Very turbid or very cold water may require prolonged contact time; let stand up to several hours prior to use, if possible. To ensure that Cryptosporidium is killed, water must stand for 15 hours before drinking.

Portable filters currently on the market will provide various degrees of protection against microbes. Reverse-osmosis type filters provide protection against viruses, bacteria, and protozoa, but they are expensive, are larger than most filters used by backpackers, and the small pores on this type of filter are rapidly plugged by muddy or cloudy water.
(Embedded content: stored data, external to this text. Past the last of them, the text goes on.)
-- ==== Sys2Proof/Machine/Preempt.lean ====
section
/-!
DEFINITION. Gang ticks (R158, R159), pre-emption by markers (R359 to R361, R363), and the completion of a region's part of a
stage (R53, R390).
-/
namespace Sys2Proof.Machine

/-! ## GANG_TICK (R159) -/

/-- Whether a partition counts for a slice: it has a saved or a runnable die graph, and is not suspended (R159, R396). -/
def Part.hasWork (v : Part) : Bool := v.runs && v.dieGraphs.any (fun e => e.2.2.isSaved || v.runnable e.1 e.2.2)

/-- The members of a set in the order in which the next owner is sought: those after the owner, cycling back (R159). -/
def RSet.after (t : RSet) : List Nat :=
  let i := if t.members.contains t.owner then (t.members.takeWhile (fun p => p != t.owner)).length + 1 else t.start
  t.members.drop i ++ t.members.take i

/-- The next owner of a slice (R159). -/
def State.nextOwner (s : State) (t : RSet) : Nat :=
  (t.after.find? (fun p => (s.part? p).any Part.hasWork)).getD t.owner

/-- A die graph whose partition loses its die at a tick: a placed one is saved, and one whose restore is under way keeps the tick
(R159, R361, R363). -/
def DieGraph.cut (d : DieGraph) (since : Nat) (sus : Bool) : DieGraph :=
  if d.isPlaced then { d with place := .saving since, missing := false, forSuspend := sus, batch := none }
  else if d.place = .restoring ∧ sus = false then { d with batch := none, cutAt := some (d.cutAt.getD since) }
  else { d with batch := none }

/-- Markers are sent to every region of a partition's placed die graphs, for an owner change or for PART.SUSPEND, at a tick from
which the saves count (R159, R359, R361). -/
def State.sendMarkers (s : State) (p since : Nat) (sus : Bool) : State :=
  s.modPart p (fun v => { v with replays := v.replays.map (fun y => { y with dgs := y.dgs.map (fun (d : DieGraph) => d.cut since sus) }) })

/-- The TICK value of a set's last gang tick, which a save deadline counts from (R158, R361). -/
def RSet.tickOf (t : RSet) : Nat := 1000 * t.period * t.last

/-- A save of an owner change that a gang tick finds still running counts as one miss (R363). -/
def State.countRunning (s : State) (t : RSet) : State :=
  t.members.foldl (fun (st : State) (p : Nat) =>
    st.modPart p (fun v => { v with replays := v.replays.map (fun y => { y with dgs := y.dgs.map (fun (d : DieGraph) =>
      if d.isSaving && !d.forSuspend then { d with missing := true } else d) }) })) s

/-- The owner of a slice changes: the outgoing owner's die graphs are pre-empted, and the dies where it has none switch at
once (R159, R361). -/
def State.changeOwner (s : State) (k : Nat) (t : RSet) (next : Nat) : State :=
  let live := (List.range 4).foldl (fun (l : Sparse Nat) (d : Nat) => spInsert l d (t.liveOn d)) []
  ((s.sendMarkers t.owner t.tickOf false).setSet k { t with owner := next, live := live.filter (fun e => e.2 != next) }).settle k

/-- A slice begins: what was resumed in the one before is restored in the next that its partition owns (R397). -/
def State.openSlice (s : State) (t : RSet) : State :=
  t.members.foldl (fun (st : State) (p : Nat) => st.modPart p (fun v => { v with waitSlice := false })) s

/-- GANG_TICK: at a tick of the set, the slice may pass on; then a decision (R62, R159). Between two ticks the scheduler may
decide as well, since R68 bounds a placement only from above. -/
def State.gangTick (s : State) (k : Nat) : State :=
  match spFind s.sets k with
  | none => s
  | some t =>
    let now := s.tick / (1000 * t.period)
    if now ≤ t.last then (s.settle k).schedule k
    else
      let t1 := { t with last := now }
      let s1 := ((s.setSet k t1).countRunning t1).openSlice t1
      let next := s1.nextOwner t1
      (if next = t.owner then s1.settle k else s1.changeOwner k t1 next).schedule k

/-- GANG_TICK (R159). -/
def execGangTick (set : Nat) (s : State) : Out := if set < 48 then .next (s.gangTick set) else .fault .noSuchUnit

/-! ## MARKER_ARRIVAL (R359) -/

/-- The die graph that a region's placement belongs to. -/
def State.dgAt (s : State) (r : Nat) : Option (Placement × DieGraph) :=
  match (s.reg r).place with
  | none => none
  | some pl => (s.dg? pl.part pl.replay pl.dg).map (fun d => (pl, d))

/-- MARKER_ARRIVAL: the sequencer issues nothing more, and each running block stops at the next fence it reaches (R359). -/
def State.markerArrival (s : State) (r : Nat) : State :=
  match s.dgAt r with
  | some (_, d) => if d.isSaving then s.modReg r (fun g => { g with marker := true }) else s
  | none => s

/-- MARKER_ARRIVAL (R359). -/
def execMarkerArrival (r : Nat) (s : State) : Out := if r < 192 then .next (s.markerArrival r) else .fault .noSuchUnit

/-! ## REGION_SAVE_COMPLETE (R360, R361, R364) -/

/-- Whether a block is parked on an eret or on a stage-2 answer; one that waits for a collapse, a pull, a remap or its replay is
not (R363). -/
def Bank.parked (b : Bank) : Bool :=
  b.voidTo.isSome && !b.voids.isEmpty && b.voids.all (fun v => match v with | .eret _ _ => true | .answer _ => true | _ => false)

/-- Whether a block has stopped for a save: at a fence, or parked (R359, R363). -/
def Bank.atRest (b : Bank) : Bool := b.parked || (b.stopped && b.voidTo.isNone)

/-- Whether a block lets its region be saved: it does not run, it has stopped and the round of its fence has committed, or none of
its islands can start because the other block has stopped (R359, R363). -/
def Bank.quiet (b other : Bank) : Bool :=
  !b.running || (b.committing.isNone && (b.atRest ||
    (b.voidTo.isNone && b.computing == 0 && other.running && other.atRest && !(b.islands.all Island.started))))

/-- Whether a marker word has still to be consumed: in an edge lane, at the router, or before a stream that goes on (R360). -/
def Region.markersLeft (r : Region) : Bool :=
  let has := fun (l : List QWord) => l.any (fun q => q.w.kind == 4)
  r.edges.any (fun e => has e.2.lane) || has r.loc ||
    (r.bankA.bound ++ r.bankB.bound).any (fun (e : Machine.Bind) =>
      !(kindIn e.kind) && (r.stream e.stream).state == 2 && !((r.stream e.stream).sated) && has (r.boundFifo e.kind e.pos))

/-- A stopped block as it is saved: at the checkpoint of the round it would start next, its streams' read-ahead discarded
(R349, R359). -/
def Region.park1 (r : Region) (bank : Bool) : Region :=
  let b := r.bank bank
  if b.running ∧ b.voidTo.isNone then
    let g := r.voidRounds bank b.computing
    g.setBank bank { g.bank bank with state := b.state }
  else r

/-- The FIFOs of a region without the markers that nothing will consume any more. -/
def Region.noMarkers (r : Region) : Region :=
  { r with memOut := r.memOut.map (fun e => (e.1, e.2.filter (fun q => q.w.kind != 4))) }

/-- The cells of a region as they are saved: an entry that no block in either bank carries is zero (R349, R367).
DEDUCED: a block in a bank is loaded or running; see log entry 132. -/
def Region.carriedOnly (r : Region) : Region :=
  let carries := ((r.bankA.img.map Block.carries).getD []) ++ ((r.bankB.img.map Block.carries).getD [])
  { r with cells := r.cells.map (fun e => (e.1, e.2.carried e.1 carries)), mirrors := r.mirrors.map (fun e => (e.1, e.2.carried e.1 carries)) }

/-- A region as it is saved (R359, R360, R367): a waiting chn.recv is abandoned, to be executed again. -/
def Region.parked (r : Region) : Region := ((r.noMarkers.park1 false).park1 true).abandonRecv.carriedOnly

/-- The blocks of a region without the waits that are over: a block that still waits then waits for an eret or an answer alone, or
for an agent of the device (R353, R363). -/
def State.endWaits (s : State) (r : Nat) : Region :=
  let g := s.reg r
  let rest := fun (b : Bank) => { b with voids := b.voids.filter (fun w => !(s.waitOver r w)) }
  { g with bankA := rest g.bankA, bankB := rest g.bankB }

/-- Whether a region may be saved (R359, R360). -/
def Region.saveReady (r : Region) : Bool :=
  r.marker && r.copies.isEmpty && r.bankA.quiet r.bankB && r.bankB.quiet r.bankA && !r.markersLeft

/-- The miss count of a save, and whether the partition is to be reset for a second miss in a row (R361). -/
def DieGraph.saveOver (d : DieGraph) (late : Bool) : DieGraph × Bool :=
  if late then ({ d with place := .saved, misses := 1, missing := false }, d.misses == 1)
  else ({ d with place := .saved, misses := 0, missing := false, batch := some d.misses }, false)

/-- A die graph whose own save ended in time, on a die of which another record came late: its miss count becomes 1 too (R361). -/
def DieGraph.lateWith (d : DieGraph) (die : Nat) : DieGraph :=
  if d.die = die ∧ d.batch.isSome then { d with misses := 1, batch := none } else d

/-- Whether a die graph that is late with its die has missed for the second time in a row (R361). -/
def DieGraph.secondMiss (d : DieGraph) (die : Nat) : Bool := d.die == die && d.batch == some 1

/-- A die is late: every die graph that it has saved at this tick of the set has missed, and a second miss in a row resets the
partition (R361). -/
def State.lateDie (s : State) (p die : Nat) (second : Bool) : State :=
  let twice := second || ((s.part? p).any (fun v => v.dieGraphs.any (fun e => e.2.2.secondMiss die)))
  let s1 := s.modPart p (fun v => { v with replays := v.replays.map (fun y => { y with dgs := y.dgs.map (fun d => d.lateWith die) }) })
  if twice then s1.fatal p { cause := Cause.saveDeadlineMissed, delivered := Cause.saveDeadlineMissed, region := 255,
                             resume := 0, first := 0, fva := 0 } else s1

/-- Whether every region of a die graph that is being saved has its record or has completed. -/
def DieGraph.allSaved (d : DieGraph) : Bool :=
  d.stages.all (fun g => g.over || g.regions.all (fun r => g.done.contains r || d.savedOn r))

/-- The save deadline: 200 µs from the gang tick, in ticks (R361). -/
def saveDeadline : Nat := 200000

/-- A die graph whose regions are all saved is saved; its die may then switch. Only the save of an owner change has a deadline, and a
late record makes the die late for every die graph that it saves (R361). -/
def State.endSave (s0 : State) (p n i : Nat) : State :=
  match s0.part? p, s0.dg? p n i with
  | some v, some d =>
    match d.place with
    | .saving since =>
      let s := s0.stampSave p
      if d.stages.all StageRec.over then
        let s1 := (s.modDg p n i (fun x => { x with place := .finished })).stampEnd p n
        s1.settle v.set
      else if !d.allSaved then s0
      else
        let late := !d.forSuspend && (d.missing || decide (saveDeadline < s.tick - since))
        let y := if d.forSuspend then ({ d with place := .saved, missing := false }, false) else d.saveOver late
        let s1 := (s.modDg p n i (fun _ => y.1)).meter p d.die (fun c => { c with preempt := c.preempt + 1 })
        let s2 := if late then s1.lateDie p d.die y.2 else s1
        s2.settle v.set
    | _ => s0
  | _, _ => s0

/-- REGION_SAVE_COMPLETE: the region's record is written, and the region is vacated (R360, R364). -/
def State.regionSave (s : State) (r : Nat) : State :=
  match s.dgAt r with
  | none => s
  | some (pl, d) =>
    let g0 := s.endWaits r
    if !(d.isSaving && g0.saveReady) then s
    else
      let g := g0.parked
      let head : RecordHead := { region := r, lane := pl.lane, tick := s.tick, replay := pl.replay, misses := d.misses }
      let cells := g.recordCells head ++ putCut 0x300000 (s.mem.cut (palBase r) (2 ^ 21)) ++ putCut 0x600000 (s.mem.cut (sliceBase r) (2 ^ 21))
      match s.writeRecord (recordWho pl.part r) (pl.save + pl.lane * 0x800000) cells with
      | (s1, .fault _ _) => s1.saveAreaFault pl.part
      | (s1, .held) => s1
      | (s1, .ok ()) =>
        let lane : SavedLane := { region := r, stage := pl.stage, lane := pl.lane, tick := s.tick, img := g,
                                  palette := s.mem.cut (palBase r) (2 ^ 21), vat := s.mem.cut (sliceBase r) (2 ^ 21) }
        ((s1.modDg pl.part pl.replay pl.dg (fun x => { x with saved := x.saved ++ [lane] })).unplace r).endSave pl.part pl.replay pl.dg

/-- The set that a region's stage belongs to. -/
def State.setOf (s : State) (r : Nat) : Option Nat := ((s.owner r).bind s.part?).map Part.set

/-- REGION_SAVE_COMPLETE (R360); a die that has switched gets its decision (R159, R361). -/
def execRegionSaveComplete (r : Nat) (s : State) : Out :=
  if r < 192 then
    match s.setOf r with
    | some k => .next ((s.regionSave r).schedule k)
    | none => .next s
  else .fault .noSuchUnit

/-! ## SAVE_DEADLINE (R361) -/

/-- SAVE_DEADLINE: a save that is still running 200 µs after its gang tick has missed (R361). -/
def State.saveLate (s : State) (p n i : Nat) : State :=
  match s.part? p, s.dg? p n i with
  | some _, some d =>
    match d.place with
    | .saving since =>
      if !d.forSuspend ∧ saveDeadline < s.tick - since then s.modDg p n i (fun x => { x with missing := true }) else s
    | _ => s
  | _, _ => s

/-- SAVE_DEADLINE (R361). -/
def execSaveDeadline (p n dg : Nat) (s : State) : Out := if p < 48 then .next (s.saveLate p n dg) else .fault .noSuchUnit

/-! ## REGION_COMPLETION (R53, R390) -/

/-- Whether a block has sent its done token, or does not run (R53). -/
def Bank.tokenOut (b : Bank) : Bool := !b.running || b.tokenSent

/-- Whether a region's part of its stage is complete (R53). -/
def State.partComplete (s : State) (r : Nat) : Bool :=
  let g := s.reg r
  (match g.seq.run with | .ended => true | _ => false) && (g.seq.handler || g.seq.pending.isEmpty) && g.bankA.tokenOut && g.bankB.tokenOut &&
    g.tokens.isEmpty && g.streams.all (fun e => e.2.state != 2) && !(s.engineBusy r) && !(s.rmwBusy r)

/-- Step 1: every channel end is closed as chn.close does it: a producer writes ended. A hold, or a fault with its cause in the
queue, leaves the rest for later (R311, R312, R390). -/
def State.closeEnds (s : State) (r : Nat) : List ChanEnd → State × Bool
  | [] => (s, true)
  | e :: es =>
    let drop := fun (st : State) => st.modReg r (fun g => { g with chans := g.chans.filter (fun x => x.num != e.num) })
    if !e.producer then (drop s).closeEnds r es
    else match s.chanWrite r e 0x1C 4 1 with
      | (s1, .held) => (s1, false)
      | (s1, .fault _ _) => (drop s1, false)
      | (s1, .ok ()) => (drop s1).closeEnds r es

/-- Step 4: the region reports; a stage whose regions have all reported frees them, and the scheduler decides (R53, R157). -/
def State.report (s : State) (r : Nat) (pl : Placement) : State :=
  let s1 := (s.unplace r).modDg pl.part pl.replay pl.dg (fun (d : DieGraph) =>
    { d with stages := d.stages.map (fun (g : StageRec) => if g.index = pl.stage then { g with done := g.done ++ [r] } else g) })
  match s1.dg? pl.part pl.replay pl.dg with
  | none => s1
  | some d =>
    let fin := d.stages.all StageRec.over
    if d.isSaving then s1.endSave pl.part pl.replay pl.dg
    else if fin then (s1.modDg pl.part pl.replay pl.dg (fun (x : DieGraph) => { x with place := .finished })).stampEnd pl.part pl.replay
    else s1

/-- REGION_COMPLETION (R390). -/
def State.regionCompletion (s : State) (r : Nat) : State :=
  match (s.reg r).place with
  | none => s
  | some pl =>
    if s.partComplete r then
      match s.closeEnds r (s.reg r).chans with
      | (s1, false) => s1
      | (s1, true) => ((s1.report r pl).settle (((s.part? pl.part).map Part.set).getD 48)).schedule (((s.part? pl.part).map Part.set).getD 48)
    else s

/-- REGION_COMPLETION (R390). -/
def execRegionCompletion (r : Nat) (s : State) : Out := if r < 192 then .next (s.regionCompletion r) else .fault .noSuchUnit

end Sys2Proof.Machine
end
In addition, the membranes in some filters can be damaged by chlorine in water. Microstrainer filters with pore sizes in the 0.1- to 0.3-micrometer range can remove bacteria and protozoa from drinking water, but they do not remove viruses. To kill viruses, users of microstrainer filters are advised to disinfect the water after filtration with iodine or chlorine as described above. Filters with iodine-impregnated resins are most effective against bacteria; the iodine will kill some viruses, but the contact time with the iodine in the filter is too short to kill Giardia in cold water and will not kill Cryptosporidium. Proper selection, operation, care, and maintenance of water filters is essential to producing safe water. The manufacturers’ instructions should be followed. NSF International, an independent testing company, tests and certifies water filters for their ability to remove protozoa (Giardia and Cryptosporidium), but not for their ability to remove bacteria or viruses. Few published reports in the scientific literature have evaluated the efficacy of specific brands or models of filters against bacteria and viruses in water. Until such information becomes available, CDC cannot identify which specific brands or models of filters are most likely to remove bacteria and viruses. For more information about how to select a proper water filter, read the CDC brochure entitled “You can prevent cryptosporidiosis”. A list of filters that have passed NSF tests for parasite removal is available at the NSF International web site. Printed versions can be obtained by calling 1-800-673-8010 or by writing to NSF at 3475 Plymouth Road, P.O. Box 130140, Ann Arbor, MI  48113-0140.

As a last resort, if no source of safe drinking water is available or can be obtained, tap water that is uncomfortably hot to touch may be safer than cold tap water; however, proper disinfection, filtering, or boiling is still advised.



To avoid illness, food should be selected with care. All raw food is subject to contamination. Particularly in areas where hygiene and sanitation are inadequate, the traveler should be advised to avoid salads, uncooked vegetables, and unpasteurized milk and milk products such as cheese, and to eat only food that has been cooked and is still hot, or fruit that has been peeled by the traveler. Undercooked and raw meat, fish, and shellfish may carry various intestinal pathogens. Cooked food that has been allowed to stand for several hours at ambient temperature may provide a fertile medium for bacterial growth and should be thoroughly reheated before serving. Consumption of food and beverages obtained from street food vendors has been associated with increased risk of illness. The easiest way to guarantee a safe food source for an infant younger than 6 months is to breast-feed the child . If the infant has already been weaned from the breast, formula prepared from commercial powder and boiled water is the safest and most practical food.

Some species of fish and shellfish can contain poisonous biotoxins, even when well cooked. The most common type of fish poisoning in travelers is ciguatera fish poisoning. Barracuda is the most toxic fish and should always be avoided. Red snapper, grouper, amberjack, sea bass, and a wide range of tropical reef fish contain the toxin at unpredictable times. The potential for ciguatera poisoning exists in all subtropical and tropical insular areas of the West Indies, the Pacific Ocean, and the Indian Ocean where the implicated fish species are eaten.

Cholera cases have occurred among persons who ate crab brought back from Central America by travelers. Travelers should not bring perishable seafood with them when they return.